Method of Indicators

5.3. Method of Indicators#

The additivity property of expectation says that for any two random variables \(X\) and \(Y\) defined on the same space,

\[ E(X+Y) ~ = ~ E(X) + E(Y) \]

regardless of the joint distribution of \(X\) and \(Y\).

In particular, expectation is additive regardless of the dependence or independence of the two random variables being added.
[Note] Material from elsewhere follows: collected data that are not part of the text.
-- ==== Sys2Proof/Machine/Force.lean ====
section
/-! DEFINITION. Forcing (R161 to R166): commands of ring 53, the force table, its expiry. -/

namespace Sys2Proof.Machine

/-- An output point is configured: a pin word or an output binding names it (R135). -/
def outConfigured (p : Nat) (s : State) : Bool :=
  allPins.any (fun n => isOutput n s && pinPoint n s == p) || s.cfg.bindings.any (fun b => b.output && b.point == p)

/-- The fields of a force command (R161). -/
def fcOp (e : List Byte) : Nat := bits (fieldAt e 0 4) 0 4
def fcDir (e : List Byte) : Bool := bit (fieldAt e 0 4) 4
def fcPoint (e : List Byte) : Nat := bits (fieldAt e 0 4) 5 13

/-- Undefined `OP`, or a reserved field that is not 0 (R161, R162). -/
def fcFormatBad (e : List Byte) : Bool := fcOp e == 0 || 3 < fcOp e || fieldAt e 0 4 / 2 ^ 18 != 0 || fieldAt e 16 8 != 0

/-- The point of a command is configured in the space that `DIR` selects. -/
def fcConfigured (e : List Byte) (s : State) : Bool := if fcDir e then outConfigured (fcPoint e) s else inConfigured (fcPoint e) s

/-- The force on the point of a command. -/
def fcEntry (e : List Byte) (s : State) : Option ForceEntry := s.frc.table.find? (fun x => x.dir == fcDir e && x.point == fcPoint e)

/-- The token of a SET: verified for act FORCE, unconsumed, its scope covering the point (R158, R160, R161). -/
def fcToken (e : List Byte) (s : State) : Option VerEntry :=
  match findToken (fieldAt e 12 4) 1 s with
  | some v => if v.scope = 0xFFFFFFFF ∨ v.scope = b2n (fcDir e) * 2 ^ 13 + fcPoint e then some v else none
  | none => none

/-- An exchange is armed (R162, R251). -/
def exchArmed (s : State) : Bool := s.xch.st == .armed || s.xch.st == .draining || s.xch.st == .exchanging

/-- The first reason, in the order of R162, for which a command is refused; 0 none. -/
def fcReason (e : List Byte) (s : State) : Nat :=
  let d := fieldAt e 8 2
  if fcFormatBad e then 6
  else if fcOp e = 3 then 0
  else if !(fcConfigured e s) then 3
  else if fcOp e = 2 then (if (fcEntry e s).isNone then 7 else 0)
  else if d = 0 ∨ 28800 < d then 4
  else if exchArmed s then 5
  else if (fcToken e s).isNone then 1
  else if (fcEntry e s).isNone ∧ 256 ≤ s.frc.table.length then 2
  else 0

/-- The result record on ring 54, and the mirror of command and result (R56, R161). -/
def fcResult (e : List Byte) (reason expiry : Nat) (s : State) : State :=
  let w0 := fcOp e + (if reason = 0 then 1 else 2) * 16 + reason * 256 + fieldAt e 10 2 * 65536
  let r := packFields [(4, w0), (4, s.frc.table.length), (8, fieldAt e 24 8), (8, expiry), (8, 0)]
  let s := if reason ≠ 0 then cnt 0x050010 s else if fcOp e = 1 then cnt 0x050008 s else s
  postRecord 54 r (mirror 3 1 (e ++ r) s)

/-- A point not forced so far is added while the table has room for it (R161). -/
def forceAdd (f : ForceEntry) (s : State) : State :=
  if s.frc.table.length < 256 then { s with frc.table := s.frc.table ++ [f] } else s

/-- An accepted SET (R162, R163, R165, R166). -/
def forceSet (e : List Byte) (s : State) : State :=
  match fcToken e s with
  | none => s
  | some v =>
    let x := unlin (lin (fieldAt e 24 8) + secLin s (fieldAt e 8 2))
    let f : ForceEntry := { dir := fcDir e, point := fcPoint e, value := fieldAt e 4 4, expiry := x, token := v.id, staff := v.staff }
    let s := match fcEntry e s with
      | some _ => { s with frc.table := s.frc.table.map (fun (y : ForceEntry) => if y.dir == f.dir && y.point == f.point then f else y) }
      | none => forceAdd f s
    let s := consumeToken v.id { s with frc.ind := true }
    fcResult e 0 x (emit 0x4501 [(4, fieldAt e 0 4), (4, fieldAt e 4 4), (4, fieldAt e 8 4), (4, fieldAt e 12 4), (4, v.staff), (8, x)] s)

/-- FORCE_CLEAR records with the command's words (R165). -/
def forceDrop (e : List Byte) (l : List ForceEntry) (s : State) : State :=
  forceClearRecs (fieldAt e 0 4) (fieldAt e 4 4) (fieldAt e 8 4) (fieldAt e 12 4) l s

/-- An accepted CLEAR (R162, R165). -/
def forceClear (e : List Byte) (s : State) : State :=
  match fcEntry e s with
  | none => s
  | some f =>
    let s := forceDrop e [f] { s with frc.table := s.frc.table.filter (fun y => !(y.dir == f.dir && y.point == f.point)) }
    fcResult e 0 f.expiry s

/-- An accepted CLEAR_ALL (R165). -/
def forceClearAll (e : List Byte) (s : State) : State :=
  fcResult e 0 0 (forceDrop e s.frc.table { s with frc.table := [] })

/-- The command at the head of ring 53, where `f` accepts its `OP`, is carried out or refused (R162). -/
def forceCommand (f : Nat → Bool) (g : List Byte → State → State) (s : State) : State :=
  match (ring 53 s).entries with
  | e :: t =>
    if s.pwr.phase == .running && f (fcOp e) then
      let s := modRing 53 (fun x => { x with entries := t }) s
      let r := fcReason e s
      if r = 0 then g e s else fcResult e r 0 s
    else s
  | [] => s

/-- FORCE_SET: SET, and the refusal of a command without defined `OP` (R162). -/
def execForceSet (dt : Nat) (s : State) : Host.Outcome State Fault Refusal :=
  .next (forceCommand (fun o => o == 1 || o == 0 || 3 < o) forceSet (begin' dt s))

/-- FORCE_CLEAR. -/
def execForceClear (dt : Nat) (s : State) : Host.Outcome State Fault Refusal := .next (forceCommand (· == 2) forceClear (begin' dt s))

/-- FORCE_CLEAR_ALL. -/
def execForceClearAll (dt : Nat) (s : State) : Host.Outcome State Fault Refusal := .next (forceCommand (· == 3) forceClearAll (begin' dt s))

/-- FORCE_EXPIRY: removed at the first boundary at or after the expiry, so once the present cycle began at or after it; it also ends the indication (R165, R166). -/
def forceExpire (dir : Bool) (point : Nat) (s : State) : State :=
  match s.frc.table.find? (fun x => x.dir == dir && x.point == point) with
  | some f =>
    if lin f.expiry ≤ cycleLin s.clk.cycle then
      let t := s.frc.table.filter (fun y => !(y.dir == dir && y.point == point))
      emit 0x4503 [(4, setBits (setBits 0 4 1 (b2n dir)) 5 13 point), (4, f.value), (4, 0), (4, f.token), (4, f.staff), (8, f.expiry)]
        (cnt 0x05000C { s with frc.table := t, frc.ind := !t.isEmpty })
    else s
  | none => s

/-- FORCE_EXPIRY. -/
def execForceExpiry (dt : Nat) (dir : Bool) (point : BitVec 13) (s : State) : Host.Outcome State Fault Refusal :=
  let s := begin' dt s
  .next (if s.pwr.phase == .running then forceExpire dir point.toNat s else s)

end Sys2Proof.Machine
end

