/-- The configuration of the image in a slot (R456). -/
def parseCfg (a : Nat) (m : List Host.Cell) : Cfg :=
  let h := imgHeader a m
  let st := fun t => secStart a t m
  let by' := fun t o n => memNat (st t + o) n m
  let split := hLane h == 1
  let tk := st 0x0107
  let n1 := memNat (tk + 24) 2 m
  { present := true, seq := hSeq h, cfgRef := hCfgRef h, split := split, role := hRole h
    cluster := by' 0x0101 0 1
    partner := if by' 0x0101 1 1 = 0xFF then none else some (by' 0x0101 1 1)
    instSize := by' 0x0101 4 4, globSize := by' 0x0101 8 4
    degradeH := orDefault (by' 0x0102 0 2) 72, epoch := orDefault (by' 0x0102 2 2) 1, civilJump := orDefault (by' 0x0102 4 4) 1000000
    recShutdown := by' 0x0102 8 1 == 2, recFailH := orDefault (by' 0x0102 9 1) 24, borderTimeout := orDefault (by' 0x0102 10 1) 3
    testH := orDefault (by' 0x0102 11 1) 24, kPickMs := orDefault (by' 0x0102 12 1) 50, kDropMs := orDefault (by' 0x0102 13 1) 50
    confirmS := orDefault (by' 0x0102 16 4) 600, seqFloor := (List.range 3).map (fun i => by' 0x0102 (20 + 4 * i) 4)
    debugPermit := bit (by' 0x0103 0 1) 0, autoStart := bit (by' 0x0103 0 1) 1, progBlocks := by' 0x0103 4 4
    pins := (List.range 32).map (fun i => by' 0x0104 (8 * i) 8), edgeRing := by' 0x0104 256 1
    rings := (List.range 64).map (fun i => by' 0x0106 (8 * i) 8)
    tasks := parseTasks tk m
    tasksB := if split && decide (taskBytes n1 < secLen a 0x0107 m) then some (parseTasks (tk + taskBytes n1) m) else none
    bindings := (List.range (secLen a 0x0108 m / 16)).map (fun i => parseBinding (st 0x0108 + 16 * i) m)
    readback := (List.range (secLen a 0x0109 m / 12)).map (fun i =>
      { addr := by' 0x0109 (12 * i) 4, mask := by' 0x0109 (12 * i + 4) 4, expect := by' 0x0109 (12 * i + 8) 4 })
    sched := parseSched (st 0x010A) m
    templates := (templatePlaces (st 0x010B) m).map (fun n => parseTemplate (st 0x010B + 128 * n) m)
    keyHash := (List.range 48).map (fun i => by' 0x010C (16 * i) 16)
    upstream := by' 0x010D 0 1
    downstream := (List.range (min 4 (by' 0x010D 1 1))).map (fun i =>
      { transport := by' 0x010D (2 + 8 * i) 1, node := by' 0x010D (3 + 8 * i) 1, mac := beNat (memRead (st 0x010D + 4 + 8 * i) 6 m) })
    ownerKeys := ownerKeysOf a m }

/-! ### MODULE, LIMITS, pins, rings, bindings -/

/-- MODULE: cluster numbers 0 to 3, sizes within R134; no pair role in split mode (R42, R134, R209, R456). -/
def moduleOk (c : Cfg) : Bool :=
  decide (c.cluster < 4) && decide (c.instSize ≤ 0x03000000) && decide (c.globSize ≤ 0x10000)
    && (match c.partner with | some p => decide (p < 4) && p != c.cluster && !c.split | none => true)

/-- The ranges of LIMITS (R457). -/
def limitsOk (a : Nat) (m : List Host.Cell) : Bool :=
  let p := secStart a 0x0102 m
  let f := fun o n => memNat (p + o) n m
  zeroOr 1 168 (f 0 2) && zeroOr 1000 1000000000 (f 4 4) && zeroOr 1 2 (f 8 1) && zeroOr 1 168 (f 9 1) && zeroOr 2 10 (f 10 1)
    && zeroOr 1 168 (f 11 1) && zeroOr 10 200 (f 12 1) && zeroOr 10 200 (f 13 1) && zeroOr 60 86400 (f 16 4)

/-- A pin word alone (R369, R370). -/
def pinWordOk (w : Nat) : Bool :=
  let mode := bits w 0 3
  let inp := mode == 1 || mode == 2
  let out := mode == 3 || mode == 4
  let bind := bit w 7
  let filt := bits w 29 8
  decide (mode ≤ 4) && (mode != 0 || w == 0) && !(bit w 15)
    && (!(bit w 3) || out) && (!(bit w 4) || mode == 4) && (!(bit w 5) || mode == 4) && (!(bit w 6) || inp)
    && (!bind || inp || mode == 3) && (!(bit w 8) || out) && zeroOr 2 50 (bits w 9 6)
    && (if inp then decide (1 ≤ filt) && decide (filt ≤ 250) else decide (filt ≤ 50))
    && (bit w 8 || bits w 37 13 == 0) && (bind || bits w 50 14 == 0)

/-- Input points that pin words and BINDINGS name, one mention each (R135). -/
def inputPoints (c : Cfg) : List Nat :=
  (c.pins.filter (fun w => bits w 0 3 == 1 || bits w 0 3 == 2)).map (fun w => bits w 16 13)
    ++ (c.pins.filter (fun w => bit w 8)).map (fun w => bits w 37 13)
    ++ (c.bindings.filter (fun b => !b.output)).map (fun b => b.point)

/-- Output points that pin words name. -/
def cfgOutPoints (c : Cfg) : List Nat := (c.pins.filter (fun w => bits w 0 3 == 3 || bits w 0 3 == 4)).map (fun w => bits w 16 13)

/-- Elements that input pins update. -/
def boundInputs (c : Cfg) : List Nat := (c.pins.filter (fun w => (bits w 0 3 == 1 || bits w 0 3 == 2) && bit w 7)).map (fun w => bits w 50 14)

/-- The element a pin word binds fits its mode (R370): an input GENERIC or KEYLOCK that no border frame and no route updates, a vital output SIGNAL in an interlocking. -/
def pinElemOk (c : Cfg) (m : List Host.Cell) (w : Nat) : Bool :=
  let cf := elemConf (bits w 50 14) m
  !(bit w 7) || (if bits w 0 3 = 3 then bits cf 0 4 == 3 && c.role == 1 else (bits cf 0 4 == 8 || bits cf 0 4 == 6) && !(bit cf 4) && !(bit cf 7))

/-- The pin section (R370) against a lattice memory. -/
def pinsOk (a : Nat) (c : Cfg) (m lat : List Host.Cell) : Bool :=
  let edges := c.pins.any (fun w => bit w 6)
  c.pins.all pinWordOk && decide (inputPoints c).Nodup && decide (cfgOutPoints c).Nodup && decide (boundInputs c).Nodup
    && c.pins.all (pinElemOk c lat)
    && (if edges then decide (c.edgeRing < 64) && !(bit (c.rings.getD c.edgeRing 0) 5) else c.edgeRing == 0xFF)
    && (memRead (secStart a 0x0104 m + 257) 7 m).all (fun b => b == 0#8)

/-- The ring entries (R361, R459). -/
def ringsOk (c : Cfg) : Bool :=
  c.rings.all (fun w => decide (4 ≤ bits w 0 4) && decide (bits w 0 4 ≤ 12) && bits w 6 2 != 3 && !(bit w 11) && decide (w / 2 ^ 38 = 0))
    && decide (c.rings.foldl (fun n w => n + bits w 12 13) 0 ≤ 4096)

/-- A BINDINGS entry (R459, R542). -/
def bindingOk (p : Nat) (m lat : List Host.Cell) : Bool :=
  let b := parseBinding p m
  let ty := tyOf (b.idx % 16384) lat
  decide (memNat p 4 m / 2 ^ 16 = 0) && decide (memNat (p + 8) 4 m / 256 = 0) && memNat (p + 12) 4 m == 0
    && [1, 2, 4].contains b.width && b.kind != 0
    && (b.kind == 1 || (!b.output && decide (b.idx < 16384) && ty != 0 && (b.kind == 2 || ty == 3)))

/-! ### Channels and relay -/

/-- A valid template at place `n`; a border channel has FOLD (R55, R339, R341, R355, R359, R458). -/
def templateOk (n p : Nat) (c : Cfg) (m lat : List Host.Cell) : Bool :=
  let t := parseTemplate p m
  let eth := decide (1 ≤ t.transport) && decide (t.transport ≤ 4)
  let lnk := decide (5 ≤ t.transport)
  let maj := t.tver / 16
  t.index == n && decide (t.transport ≤ 7) && decide (memNat (p + 3) 1 m < 16) && (!t.border || (lnk && hasFold t)) && (!t.latReq || (t.rx && c.role == 1))
    && (t.prot == 2 || t.prot == 3 || (t.prot == 1 && !eth))
    && decide (1 ≤ t.wickWin) && decide (t.wickWin ≤ 16) && decide (1 ≤ t.foldWin) && decide (t.foldWin ≤ 8)
    && (if eth then decide (8 ≤ t.keySlot) && decide (t.keySlot ≤ 47) else t.keySlot == 0xFF)
    && decide (t.ring < 64)
    && (t.transport == 0 || (decide (maj ≤ 2) && (maj == 2 || lnk) && (maj != 0 || (t.prot == 2 && decide (t.len ≤ 256)))))
    && (if t.transport = 0 then t.len == (if t.prot = 2 then 32 else 30) else decide (16 ≤ t.len) && decide (t.len ≤ 1024))
    && decide ((t.len + 31) / 32 + 1 ≤ 2 ^ bits (c.rings.getD t.ring 0) 0 4)
    && t.aspects.all (fun x => decide (x.elem < 16384) && tyOf x.elem lat == 3 && (x.width == 1 || x.width == 2) && decide (x.restrictive ≠ []) && decide (x.off + x.width ≤ t.len))

/-- CHANNELS. -/
def channelsOk (a : Nat) (c : Cfg) (m lat : List Host.Cell) : Bool :=
  let p := secStart a 0x010B m
  (templatePlaces p m).all (fun n => templateOk n (p + 128 * n) c m lat)

/-- RELAY (R459). -/
def relayOk (a : Nat) (c : Cfg) (m : List Host.Cell) : Bool :=
  let p := secStart a 0x010D m
  decide (memNat (p + 1) 1 m ≤ 4) && memNat (p + 34) 2 m == 0 && c.downstream.all (fun d => decide (d.transport ≤ 7))
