-- ==== Sys2Proof/Machine/Convert.lean ====
section
/-! DEFINITION. Preparation and the exchange cycle, with the conversion blocks that they run (R244 to R248, R255 to R262), and what rests on them: activations, rollback, the standby's commit (R264, R266, R469 to R472). -/

namespace Sys2Proof.Machine

/-! ### Conversion blocks (R243, R244, R257) -/

/-- A 64-bit instruction word taken apart (R125). -/
def wordInstr (w : Nat) : VInstr :=
  { ty := BitVec.ofNat 4 (bits w 8 4), sub := BitVec.ofNat 4 (bits w 12 4), dst := BitVec.ofNat 16 (bits w 16 16)
    src1 := BitVec.ofNat 16 (bits w 32 16), src2 := BitVec.ofNat 16 (bits w 48 16), laneB := false }

/-- What an instruction word does (R125, R128, R130). -/
def wordMeaning (wd : Nat) (s : State) : Ev :=
  let opc := bits wd 0 8
  let w := wordInstr wd
  let ty := w.ty.toNat
  let s := advance false s
  if 8 ≤ ty ∨ subCount opc ≤ w.sub.toNat then .trap .opc s
  else if opc = 0x29 then doRdreg w false s
  else if opc = 0x2A then doWrreg w false s
  else vOp opc w {} false ty s

/-- How a conversion block ends. -/
inductive ConvEnd where
  | done
  /-- A trap, with its code (R257). -/
  | trapped (code : Nat)
  /-- It does not return within the time that reconversion may take (R257). -/
  | late
  deriving DecidableEq, Repr

/-- Code slot that holds the conversion blocks: that of the new image, in a rollback that of the image being left (R244, R266). -/
def convSlot (s : State) : Nat := if s.upd.act == .rollback then s.vm.activeSlot else s.xch.target

/-- Address of the next instruction word of the block that runs, in the active code slot (R125, R460). -/
def codeWord (s : State) : Nat :=
  let base := s.vm.activeSlot * 0x02000000
  let f := frameOf false s
  let (_, z, t) := secTable base 0x0201 s.mem
  secStart base 0x0201 s.mem + memNat (t + z * f.block) 4 s.mem + 8 * f.pc

/-- Up to `n` instructions of a conversion block, to the RET of its first frame (R128, R257). A TRAP instruction traps with the value it writes. -/
def convRun : Nat → State → ConvEnd × State
  | 0, s => (.late, s)
  | n + 1, s =>
    let (s, wd) := laneRead (codeWord s) s
    let opc := bits wd 0 8
    if opc = 0x25 ∧ (ctx false s).frames.length ≤ 1 then (.done, s)
    else if opc = 0x2F then
      match opRead false 2 (wordInstr wd).src1 0 s with
      | .ok s v => (.trapped v, s)
      | .trap c s => (.trapped (Config.trapCode c).toNat, s)
    else
      match wordMeaning wd s with
      | .ok s _ => if s.prg.mode == .halted then (.done, s) else convRun n s
      | .trap c s => (.trapped (Config.trapCode c).toNat, s)

/-- Instructions that a lane can carry out in the 1,610 µs of reconversion at 1.2 GHz, one a clock (R170, R256). -/
def convSteps : Nat := 1610 * 1200

/-- The context of a conversion block: INST is the new instance, scratch register 5 holds the address of the old one (R257). -/
def convRelease (w : ConvWork) (s : State) : Release :=
  let lo := 0x04000000 + w.newOff
  { task := 0xFF, stamp := now s, trigStamp := now s, img := s.prg.img
    frames := [{ block := w.entry.block, pc := 0, base := lo }]
    conv := some { old := 0x04000000 + w.oldOff, lo := lo, hi := lo + 8 * w.slots } }

/-- While a conversion block runs, its code slot is the one executed and the prepared map the one that translates; the old map stands in its place (R243, R257). -/
def convEnter (w : ConvWork) (s : State) : State :=
  { s with vm.mapActive := s.vm.mapNew, vm.mapNew := s.vm.mapActive, vm.activeSlot := convSlot s, prg.active := convRelease w s :: s.prg.active }

/-- Slot, maps and releases are again those of `old`. -/
def convLeave (old s : State) : State :=
  { s with
    vm.mapActive := old.vm.mapActive, vm.mapNew := if s.xch.st == .idle then [] else old.vm.mapNew, vm.activeSlot := old.vm.activeSlot
    prg.active := s.prg.active.filter (fun r => r.conv.isNone) }

/-- Address of slot `n` of an instance under a map. -/
def slotUnder (map : List (Nat × Nat)) (off n : Nat) : Nat := granule map (0x04000000 + off + 8 * n)

/-- One conversion: header, preserved slots copied unchanged, then the conversion block (R244, R261, R262). -/
def convertOne (p : ProgImage) (w : ConvWork) (s : State) : ConvEnd × State :=
  let s := match p.insts.find? (fun i => i.path == w.path) with
    | some i => putMapped s.vm.mapNew w.newOff (instHeader i false true) s
    | none => s
  let s := w.entry.preserve.foldl (fun s x =>
    freshStore (slotUnder s.vm.mapNew w.newOff x.2) (memRead (slotUnder s.vm.mapActive w.oldOff x.1) 8 s.mem) s) s
  let r := convRun convSteps (convEnter w s)
  (r.1, convLeave s r.2)

/-- Conversions in the order of the list, up to the first that does not end well; with it the block that ran. -/
def convertList (p : ProgImage) : List ConvWork → State → (ConvEnd × Nat) × State
  | [], s => ((.done, 0), s)
  | w :: t, s =>
    match convertOne p w s with
    | (.done, s) => if s.prg.mode == .halted then ((.done, 0), s) else convertList p t s
    | (.trapped c, s) => ((.trapped c, w.entry.block), s)
    | (.late, s) => ((.late, w.entry.block), s)

/-- A trap in a conversion block: a TRAP record that names no task, and the exchange is aborted (R151, R257). -/
def convTrap (code block : Nat) (s : State) : State := xchStop 0x11 block (trapRecord 0x4402 none code s)

/-! ### Preparation (R244 to R248) -/

/-- Initial values and headers of the retyped and new instances, in their fresh granules (R247, R262). -/
def writeFresh (map : List (Nat × Nat)) (l : List (InstEntry × InstKind)) (s : State) : State :=
  l.foldl (fun s x => match x.2 with
    | .retyped => putMapped map x.1.off (instFresh x.1 true true) s
    | .fresh => putMapped map x.1.off (instFresh x.1 true true) s
    | _ => s) s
Remember that throughout this course, you can assume that there are no problems with the existence of expectations of random variables that have infinitely many values. In more advanced courses you will have to be careful about infinities in the statement of additivity.

5.3.1. Random Counts#

In this section we will use additivity to find expectations of random counts such as the number of sixes in rolls of a die, the number of aces in a poker hand, the number of categories of individuals that appear in a random sample, and so on.

We can do this because of a fundamental property of counting:

Counting is the same as adding zeros and ones. Use the Boolean value 1 as a code for each element you are counting, and 0 as a code for all the others. Then the count is the same as the sum of all the zeros and ones.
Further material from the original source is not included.